Setiap usaha lebih lanjut untuk menentukan kajian budaya menimbulkan masalah yang cukup unik. Hal ini tidak bisa disamakan dengan agenda politik tertentu atau dengan posisi teoritis tertentu. Dengan demikian, di satu sisi, sementara kajian budaya Inggris sering dianggap telah meneliti politik kelas, itu mencakup banyak contoh kedua studi budaya feminis dan studi budaya diinvestasikan dalam politik ras, etnis, atau pasca-coloniality. Tidak seperti pasca-1960 formasi akademik yang terkait dengan agenda politik tertentu (dan pra-merupakan konstituensi di luar akademi), kajian budaya tidak memiliki agenda dijamin atau konstituen. Di sisi lain, kajian budaya bukanlah suatu aliran pemikiran yang bisa dihubungkan tidak dapat dibatalkan dengan teori tertentu. Sekali lagi, sekolah Inggris dianggap didasarkan pada Marxisme (dan terutama dalam karya Gramsci), tapi ini hanya karena keragaman tradisi yang telah direduksi menjadi satu set, satu kecil wakil dan contoh. Bahkan, di Inggris maupun di tempat lain, studi budaya telah ditarik atas, dan diwujudkan, berbagai ragam posisi teoritis, dari humanisme untuk pascastrukturalisme, dari Marx untuk Foucault, dari pragmatisme untuk psikoanalisis.
Raymond Williams pembedaan antara proyek umum studi budaya, dan banyak formasi yang berbeda, mengakui bahwa praktek kajian budaya melibatkan mendefinisikan itu dalam menanggapi konteks perubahan nya (kondisi geografis, sejarah, politik dan kelembagaan).

Proyek Studi Kebudayaan
Yang paling mendasar dan paling radikal-asumsi kajian budaya adalah unit dasar dari penelitian ini selalu hubungan, dan apa pun yang hanya dapat benar-benar dipahami relasional, dengan demikian, mempelajari budaya berarti mempelajari hubungan antara konfigurasi teks budaya dan praktek-praktek di satu tangan, dan segala sesuatu yang tidak ada dalam contoh pertama budaya-termasuk ekonomi, hubungan sosial dan perbedaan, isu-isu nasional, lembaga sosial, dan sebagainya-di sisi lain.
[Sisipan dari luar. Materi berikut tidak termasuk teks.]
-- ==== Sys2Proof/Syntax.lean ====
section
/-! DEFINITION. The commands of the cluster, one constructor per row of the table of operations and events.
A command for an event inside the cluster names the unit only (its op, walk entry, instruction or spore stands
in the state); a command for a stimulus from outside carries its data. -/

namespace Sys2Proof

/-- A droop request level (R438): 0, 1, 2, 4 or 8. -/
inductive DroopLevel where
  | l0 | l1 | l2 | l4 | l8
  deriving DecidableEq, Repr

/-- The number of a droop level. -/
def DroopLevel.val : DroopLevel → Nat
  | .l0 => 0 | .l1 => 1 | .l2 => 2 | .l4 => 4 | .l8 => 8

/-- The counts that have a fence threshold (R427): witness COUNT, stop count, bank count. -/
inductive FenceKind where
  | witness | lockstep | bank
  deriving DecidableEq, Repr

/-- The two grant levels of the security block, as sampled with a request (R464). -/
structure Grants where
  maint : Bool
  debug : Bool
  deriving DecidableEq, Repr

/-- What stage 2 finds (R450): bad columns of each array (pairs array, 34-bit mask), banks that fail their march,
and the LSOK bit of each core. -/
structure Findings where
  badCols   : List (Nat × BitVec 34)
  failBanks : BitVec 256
  lsok      : Byte
  deriving DecidableEq, Repr

/-- One telemetry update (R447): a thermal sensor, or the rail word. -/
inductive Telemetry where
  | temp (i : Fin 9) (v : W16)
  | rail (w : W64)
  deriving DecidableEq, Repr

/-- A flit on a lane (R311): header bits [127:0], the CRC field [159:128], and the payload bytes. -/
structure Flit where
  hdr     : BitVec 128
  crc     : W32
  payload : List Byte
  deriving DecidableEq, Repr

/-- The commands, one constructor per row of the table. -/
inductive Instr where
  /-- POWER_GOOD (R448). -/
  | powerGood
  /-- POWER_LOSS (R443). -/
  | powerLoss
  /-- PLL_LOCK (R449). -/
  | pllLock
  /-- PLL_LOCK_TIMEOUT (R449). -/
  | pllLockTimeout
  /-- DROOP_CALIBRATION_DONE (R449). -/
  | droopCalibrationDone (cal : W64)
  /-- CALIBRATION_TIMEOUT (R449). -/
  | calibrationTimeout
  /-- CROSSING_ALIGN (R318). -/
  | crossingAlign (j : FifoId)
  /-- CROSSING_ALIGN_TIMEOUT (R449). -/
  | crossingAlignTimeout (lane : LaneId)
  /-- TB_LOAD_TIMEOUT (R449). -/
  | tbLoadTimeout
  /-- STAGE_COMPLETE (R448). -/
  | stageComplete (find : Findings)
  /-- ALIGNMENT_PULSE (R442). -/
  | alignmentPulse (v : W64)
  /-- ALIGNMENT_PULSE_MISSING (R442). -/
  | alignmentPulseMissing
  /-- DROOP_REQUEST (R438). -/
  | droopRequest (level : DroopLevel)
  /-- STRETCH_DECAY (R438). -/
  | stretchDecay
  /-- STRETCH_TIMEOUT (R415). -/
  | stretchTimeout
  /-- CLOCK_MONITOR_WINDOW (R415). -/
  | clockMonitorWindow (count : Nat)
  /-- PLL_LOSS_OF_LOCK (R415). -/
  | pllLossOfLock
  /-- RAIL_FAULT (R443). -/
  | railFault
  /-- THERMAL_TRIP (R445). -/
  | thermalTrip
  /-- COLLECTOR_PARITY_ERROR (R415). -/
  | collectorParityError
  /-- THROTTLE_REQUEST (R445). -/
  | throttleRequest (req : Fin 16)
  /-- THROTTLE_PERIOD (R42). -/
  | throttlePeriod
  /-- TELEMETRY_UPDATE (R447). -/
  | telemetryUpdate (t : Telemetry)
  /-- ALIVE_TOGGLE (R426). -/
  | aliveToggle
  /-- HOLD_BEGIN (R41). -/
  | holdBegin
  /-- HOLD_END (R41). -/
  | holdEnd
  /-- HOLD_TIMEOUT (R47). -/
  | holdTimeout
  /-- CROSSING_RECENTRE (R320). -/
  | crossingRecentre (j : FifoId) (fill : Fin 17)
  /-- OP_END (R32). -/
  | opEnd (q : QueueId)
  /-- MMA (R225). -/
  | mma (a : ArrayId)
  /-- MMAS (R226). -/
  | mmas (a : ArrayId)
  /-- MMAG (R227). -/
  | mmag (a : ArrayId)
  /-- MMAC (R228). -/
  | mmac (a : ArrayId)
  /-- MDRAIN (R229). -/
  | mdrain (a : ArrayId)
  /-- MPRE (R230). -/
  | mpre (a : ArrayId)
  /-- MNUL (R231). -/
  | mnul (a : ArrayId)
  /-- DRAIN (R98). -/
  | drain (a : ArrayId)
  /-- TCFG (R200). -/
  | tcfg (n : CoreId)
  /-- TLD (R205). -/
  | tld (n : CoreId)
  /-- TST (R207). -/
  | tst (n : CoreId)
  /-- TMOV (R209). -/
  | tmov (n : CoreId)
  /-- TREL (R203). -/
  | trel (n : CoreId)
  /-- TZERO (R203). -/
  | tzero (n : CoreId)
  /-- VRUN (R182). -/
  | vrun (n : CoreId)
  /-- VBCAST (R186). -/
  | vbcast (n : CoreId)
  /-- VRED (R187). -/
  | vred (n : CoreId)
  /-- VTOPK (R188). -/
  | vtopk (n : CoreId)
  /-- VGATH (R191). -/
  | vgath (n : CoreId)
  /-- VSCAT (R191). -/
  | vscat (n : CoreId)
  /-- VCVT (R192). -/
  | vcvt (n : CoreId)
  /-- VSTAT (R193). -/
  | vstat (n : CoreId)
  /-- DMGET (R244). -/
  | dmget (c : ChanId)
  /-- DMPUT (R244). -/
  | dmput (c : ChanId)
  /-- DMARR (R246). -/
  | dmarr (c : ChanId)
  /-- LAUNCH (R248). -/
  | launch
  /-- SEGBR (R140). -/
  | segbr
  /-- PPMARK (R250). -/
  | ppmark
  /-- SAVE_COMPLETE (R383). -/
  | saveComplete
  /-- SCREED (R366). -/
  | screed
  /-- DISPATCH (R380). -/
  | dispatch
  /-- ISSUE (R261). -/
  | issue (n : CoreId)
  /-- WALKER_QFULL_RESUME (R258). -/
  | walkerQfullResume (n : CoreId)
  /-- LOOP (R261). -/
  | loop (n : CoreId)
  /-- ENDL (R261). -/
  | endl (n : CoreId)
  /-- WAITK (R264). -/
  | waitk (n : CoreId)
  /-- WAITK_RELEASE (R264). -/
  | waitkRelease (n : CoreId)
  /-- SEL (R274). -/
  | sel (n : CoreId)
  /-- SEL_RESUME (R274). -/
  | selResume (n : CoreId)
  /-- JMP (R261). -/
  | jmp (n : CoreId)
  /-- SYNC (R266). -/
  | syncRec (n : CoreId)
  /-- END (R276). -/
  | endWalk (n : CoreId)
  /-- ADD (R268). -/
  | add (n : CoreId)
  /-- SUB (R268). -/
  | sub (n : CoreId)
  /-- AND (R268). -/
  | andR (n : CoreId)
  /-- OR (R268). -/
  | orR (n : CoreId)
  /-- XOR (R268). -/
  | xorR (n : CoreId)
  /-- SHL (R268). -/
  | shl (n : CoreId)
  /-- SHR (R268). -/
  | shr (n : CoreId)
  /-- SHRA (R268). -/
  | shra (n : CoreId)
  /-- MUL (R268). -/
  | mul (n : CoreId)
  /-- MULHU (R268). -/
  | mulhu (n : CoreId)
  /-- MULHS (R268). -/
  | mulhs (n : CoreId)
  /-- MIN (R268). -/
  | minS (n : CoreId)
  /-- MAX (R268). -/
  | maxS (n : CoreId)
  /-- MINU (R268). -/
  | minU (n : CoreId)
  /-- MAXU (R268). -/
  | maxU (n : CoreId)
  /-- ADDI (R268). -/
  | addi (n : CoreId)
  /-- ANDI (R268). -/
  | andi (n : CoreId)
  /-- ORI (R268). -/
  | ori (n : CoreId)
  /-- XORI (R268). -/
  | xori (n : CoreId)
  /-- SHLI (R268). -/
  | shli (n : CoreId)
  /-- SHRI (R268). -/
  | shri (n : CoreId)
  /-- SHRAI (R268). -/
  | shrai (n : CoreId)
  /-- MOVK (R268). -/
  | movk (n : CoreId)
  /-- CMP (R268). -/
  | cmp (n : CoreId)
  /-- CMPI (R268). -/
  | cmpi (n : CoreId)
  /-- PLOG (R268). -/
  | plog (n : CoreId)
  /-- BR (R268). -/
  | br (n : CoreId)
  /-- JAL (R268). -/
  | jal (n : CoreId)
  /-- JR (R268). -/
  | jr (n : CoreId)
  /-- LD64 (R268). -/
  | ld64 (n : CoreId)
  /-- LD32U (R268). -/
  | ld32u (n : CoreId)
  /-- ST64 (R268). -/
  | st64 (n : CoreId)
  /-- ST32 (R268). -/
  | st32 (n : CoreId)
  /-- HLD (R288). -/
  | hld (n : CoreId)
  /-- HST (R288). -/
  | hst (n : CoreId)
  /-- RRD (R269). -/
  | rrd (n : CoreId)
  /-- RWR (R269). -/
  | rwr (n : CoreId)
  /-- WSTEP (R267). -/
  | wstep (n : CoreId)
  /-- WSTAT (R268). -/
  | wstat (n : CoreId)
  /-- WDRAIN (R268). -/
  | wdrain (n : CoreId)
  /-- SYWAIT_FULL (R356). -/
  | sywaitFull (n : CoreId)
  /-- SYWAIT_TAKE (R356). -/
  | sywaitTake (n : CoreId)
  /-- SYWAIT_GE (R356). -/
  | sywaitGe (n : CoreId)
  /-- SYWAIT_EMPTY (R356). -/
  | sywaitEmpty (n : CoreId)
  /-- SYWAIT_POLL (R359). -/
  | sywaitPoll (n : CoreId)
  /-- SYSIG_SET (R355). -/
  | sysigSet (n : CoreId)
  /-- SYSIG_ADD (R355). -/
  | sysigAdd (n : CoreId)
  /-- SYSIG_OR (R355). -/
  | sysigOr (n : CoreId)
  /-- SYSIG_CLEAR (R355). -/
  | sysigClear (n : CoreId)
  /-- SYSIG_FENCE (R364). -/
  | sysigFence (n : CoreId)
  /-- SPSEND_WAIT (R329). -/
  | spsendWait (n : CoreId)
  /-- SPSEND_POSTED (R329). -/
  | spsendPosted (n : CoreId)
  /-- SPSEND_FENCE (R329). -/
  | spsendFence (n : CoreId)
  /-- SPRECV_POLL (R343). -/
  | sprecvPoll (n : CoreId)
  /-- SPRECV_WAIT (R343). -/
  | sprecvWait (n : CoreId)
  /-- SPRECV_DISCARD (R343). -/
  | sprecvDiscard (n : CoreId)
  /-- SPRECV_OCC (R343). -/
  | sprecvOcc (n : CoreId)
  /-- RECV_TIMEOUT (R343). -/
  | recvTimeout (n : CoreId)
  /-- TBRD (R268). -/
  | tbrd (n : CoreId)
  /-- LCCRD (R268). -/
  | lccrd (n : CoreId)
  /-- TBWAIT (R268). -/
  | tbwait (n : CoreId)
  /-- TBWAIT_RELEASE (R268). -/
  | tbwaitRelease (n : CoreId)
  /-- LCCWAIT (R268). -/
  | lccwait (n : CoreId)
  /-- LCCWAIT_RELEASE (R268). -/
  | lccwaitRelease (n : CoreId)
  /-- SETCTX (R271). -/
  | setctx (n : CoreId)
  /-- HALT (R276). -/
  | halt (n : CoreId)
  /-- NOP (R268). -/
  | nop (n : CoreId)
  /-- SCRUB_REQUEST (R295). -/
  | scrubRequest
  /-- SCRUB (R295). -/
  | scrub (bank : BankId)
  /-- REPAIR_WRITE (R292). -/
  | repairWrite (bank : BankId)
  /-- BOUNDARY_ACCESS (R284). -/
  | boundaryAccess (bank : BankId)
  /-- DMV_BLOCK_SEND (R307). -/
  | dmvBlockSend (c : ChanId)
  /-- DM_TIMEOUT (R308). -/
  | dmTimeout (c : ChanId) (slot : Fin 16)
  /-- LINK (R312). -/
  | linkFlit (lane : LaneId) (f : Flit)
  /-- RD (R312). -/
  | rdReq (lane : LaneId) (f : Flit)
  /-- WR (R312). -/
  | wrReq (lane : LaneId) (f : Flit)
  /-- RDDATA (R317). -/
  | rdData (lane : LaneId) (f : Flit)
  /-- WRACK (R312). -/
  | wrAck (lane : LaneId) (f : Flit)
  /-- ERR (R312). -/
  | errReply (lane : LaneId) (f : Flit)
  /-- SPORE (R333). -/
  | sporeFlit (lane : LaneId) (f : Flit)
  /-- SPREPLY (R332). -/
  | spReply (lane : LaneId) (f : Flit)
  /-- SYNC_FLIT (R363). -/
  | syncFlit (lane : LaneId) (f : Flit)
  /-- SORUS (R333). -/
  | sorusFlit (lane : LaneId) (f : Flit)
  /-- RESEND_TIMEOUT (R315). -/
  | resendTimeout (lane : LaneId)
  /-- SPORE_PLACEMENT (R340). -/
  | sporePlacement (ring : RingId)
  /-- SORUS_ADD (R345). -/
  | sorusAdd (e : SorusId)
  /-- SORUS_RESULT_PLACE (R347). -/
  | sorusResultPlace (e : SorusId)
  /-- SORUS_RESULT_TIMEOUT (R347). -/
  | sorusResultTimeout (e : SorusId)
  /-- RING_TIMEOUT (R336). -/
  | ringTimeout (h : Fin 64)
  /-- REPLY_TIMEOUT (R332). -/
  | replyTimeout (n : CoreId) (slot : Fin 8)
  /-- SYNC_APPLY (R363). -/
  | syncApply
  /-- WAIT_TIMEOUT (R358). -/
  | waitTimeout (n : CoreId)
  /-- SIGNAL_SEND (R361). -/
  | signalSend (n : CoreId) (slot : Fin 8)
  /-- SIGNAL_RESEND (R364). -/
  | signalResend (n : CoreId) (slot : Fin 8)
  /-- SIGNAL_TIMEOUT (R364). -/
  | signalTimeout (n : CoreId) (slot : Fin 8)
  /-- QUIET_EXPIRY (R423). -/
  | quietExpiry
  /-- FRAME_FORWARD (R457). -/
  | frameForward (bytes : List Byte)
  /-- READ (R458). -/
  | readFrame (bytes : List Byte) (g : Grants)
  /-- WRITE (R458). -/
  | writeFrame (bytes : List Byte) (g : Grants)
  /-- EVACK (R468). -/
  | evack (bytes : List Byte)
  /-- EVENT_SEND (R468). -/
  | eventSend
  /-- EVENT_RESEND (R468). -/
  | eventResend
  /-- DICT_WRITE (R466). -/
  | dictWrite (index : W16) (sub : Byte) (value : List Byte) (g : Grants)
  /-- OPEN (R396). -/
  | openIntake
  /-- COMMIT (R401). -/
  | commit
  /-- ABANDON (R395). -/
  | abandon
  /-- ACCEPTANCE_VERDICT (R401). -/
  | acceptanceVerdict (accept : Bool)
  /-- ACCEPT_TIMEOUT (R401). -/
  | acceptTimeout
  /-- ADMISSION (R406). -/
  | admission
  /-- RETIRE (R407). -/
  | retire (slot : Fin 8)
  /-- RETIREMENT (R407). -/
  | retirement (slot : Fin 8)
  /-- DISPATCH_SUBMIT (R377). -/
  | dispatchSubmit
  /-- DISPATCH_CANCEL (R394). -/
  | dispatchCancel (lid : W16)
  /-- STOP_REQUEST (R382). -/
  | stopRequest
  /-- TEARDOWN_REQUEST (R386). -/
  | teardownRequest (ctx : CtxId)
  /-- REARM (R387). -/
  | rearm (ctx : CtxId)
  /-- SNAPSHOT (R392). -/
  | snapshot (ctx : CtxId)
  /-- RING_RESET (R348). -/
  | ringReset (v : W16)
  /-- SORUS_RESET (R348). -/
  | sorusReset (v : W16)
  /-- PARK_ABORT (R309). -/
  | parkAbort (c : ChanId)
  /-- WINDOW_COMMIT (R310). -/
  | windowCommit (w : Fin 64) (v : W64)
  /-- BUDGET_WRITE (R61). -/
  | budgetWrite (v : W16)
  /-- THROTTLE_FLOOR_WRITE (R445). -/
  | throttleFloorWrite (v : Byte)
  /-- SCRUB_INTERVAL_WRITE (R295). -/
  | scrubIntervalWrite (v : W32)
  /-- FENCE_THRESHOLD_WRITE (R427). -/
  | fenceThresholdWrite (which : FenceKind) (v : Nat)
  /-- BANK_FENCE_MASK_WRITE (R302). -/
  | bankFenceMaskWrite (k : Fin 4) (v : W64) (g : Grants)
  /-- CORE_FENCE_MASK_WRITE (R430). -/
  | coreFenceMaskWrite (v : Byte) (g : Grants)
  /-- BAD_COLUMN_MAP_WRITE (R113). -/
  | badColumnMapWrite (a : ArrayId) (v : W64) (g : Grants)
  /-- ACKNOWLEDGE (R419). -/
  | acknowledge (v : Byte)
  /-- CLEAR_FIRST (R418). -/
  | clearFirst
  /-- FORCE_FAULT (R432). -/
  | forceFault (src : SrcId) (g : Grants)
  /-- FORCE_DISARM (R432). -/
  | forceDisarm (src : SrcId) (g : Grants)
  /-- HALT_REQUEST (R475). -/
  | haltRequest (g : Grants)
  /-- HALT_RELEASE (R475). -/
  | haltRelease (g : Grants)
  /-- STEP (R475). -/
  | stepHalted (count : W32) (g : Grants)
  /-- DEBUG_GRANT_WITHDRAW (R475). -/
  | debugGrantWithdraw
  /-- DBGDATA_READ (R474). -/
  | dbgdataRead (count : W16) (g : Grants)
  /-- DBGDATA_WRITE (R474). -/
  | dbgdataWrite (data : List Byte) (g : Grants)
  /-- READ_AHEAD_OF_START (R93). -/
  | readAheadOfStart (a : ArrayId)
  /-- FINTB_RECORD (R376). -/
  | fintbRecord (ctx : CtxId)
  deriving DecidableEq, Repr

end Sys2Proof
end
Melibatkan koneksi pemetaan, untuk melihat bagaimana koneksi sedang dilakukan dan di mana mereka dapat dibuat lagi. Sebagai hasilnya, kajian budaya selalu melibatkan studi-set konteks hubungan terletak dan dibatasi dalam ruang dan waktu, dan ditentukan oleh pertanyaan. Dan kajian budaya selalu interdisipliner karena kebudayaan membutuhkan pemahaman melihat hubungan budaya untuk segala sesuatu yang tidak budaya.


Selain itu, kajian budaya berkomitmen untuk sebuah contextualism radikal, yang merupakan upaya ketat untuk mengontekstualisasikan intelektual (dan politik) bekerja. contextualism ini bentuk proyek studi budaya mendalam, dan melibatkan komitmen untuk kompleksitas, kontingensi, dan konstruksionisme.
Konteks tidak koleksi acak dan kacau potongan-potongan yang orang berusaha untuk memaksakan pesanan atau yang berarti, mereka sudah dipesan atau dikonfigurasi ketika sarjana merangkul mereka dalam kompleksitas mereka daripada mengurangi mereka ke kesederhanaan ditetapkan dari waktu ke depan oleh teoritis atau agenda politik. Kajian budaya menolak untuk mengurangi kompleks ke sederhana, khusus untuk teladan, dan tunggal ke khas. Menolak untuk melihat ini sebagai ketidaknyamanan kompleksitas untuk diakui hanya setelah analisis. Ini mempekerjakan kata penghubung logika-mana satu hal selalu benar, yang lain juga mungkin benar-dan dengan demikian menolak ilusi total, menjawab semua mencakup. Ini menghindari proyek membingungkan dengan prestasi (seolah-olah efek niat dijamin), dan menolak untuk menunda sampai kemudian resistensi, interupsi, dan patah tulang dan kontradiksi dari konteksnya.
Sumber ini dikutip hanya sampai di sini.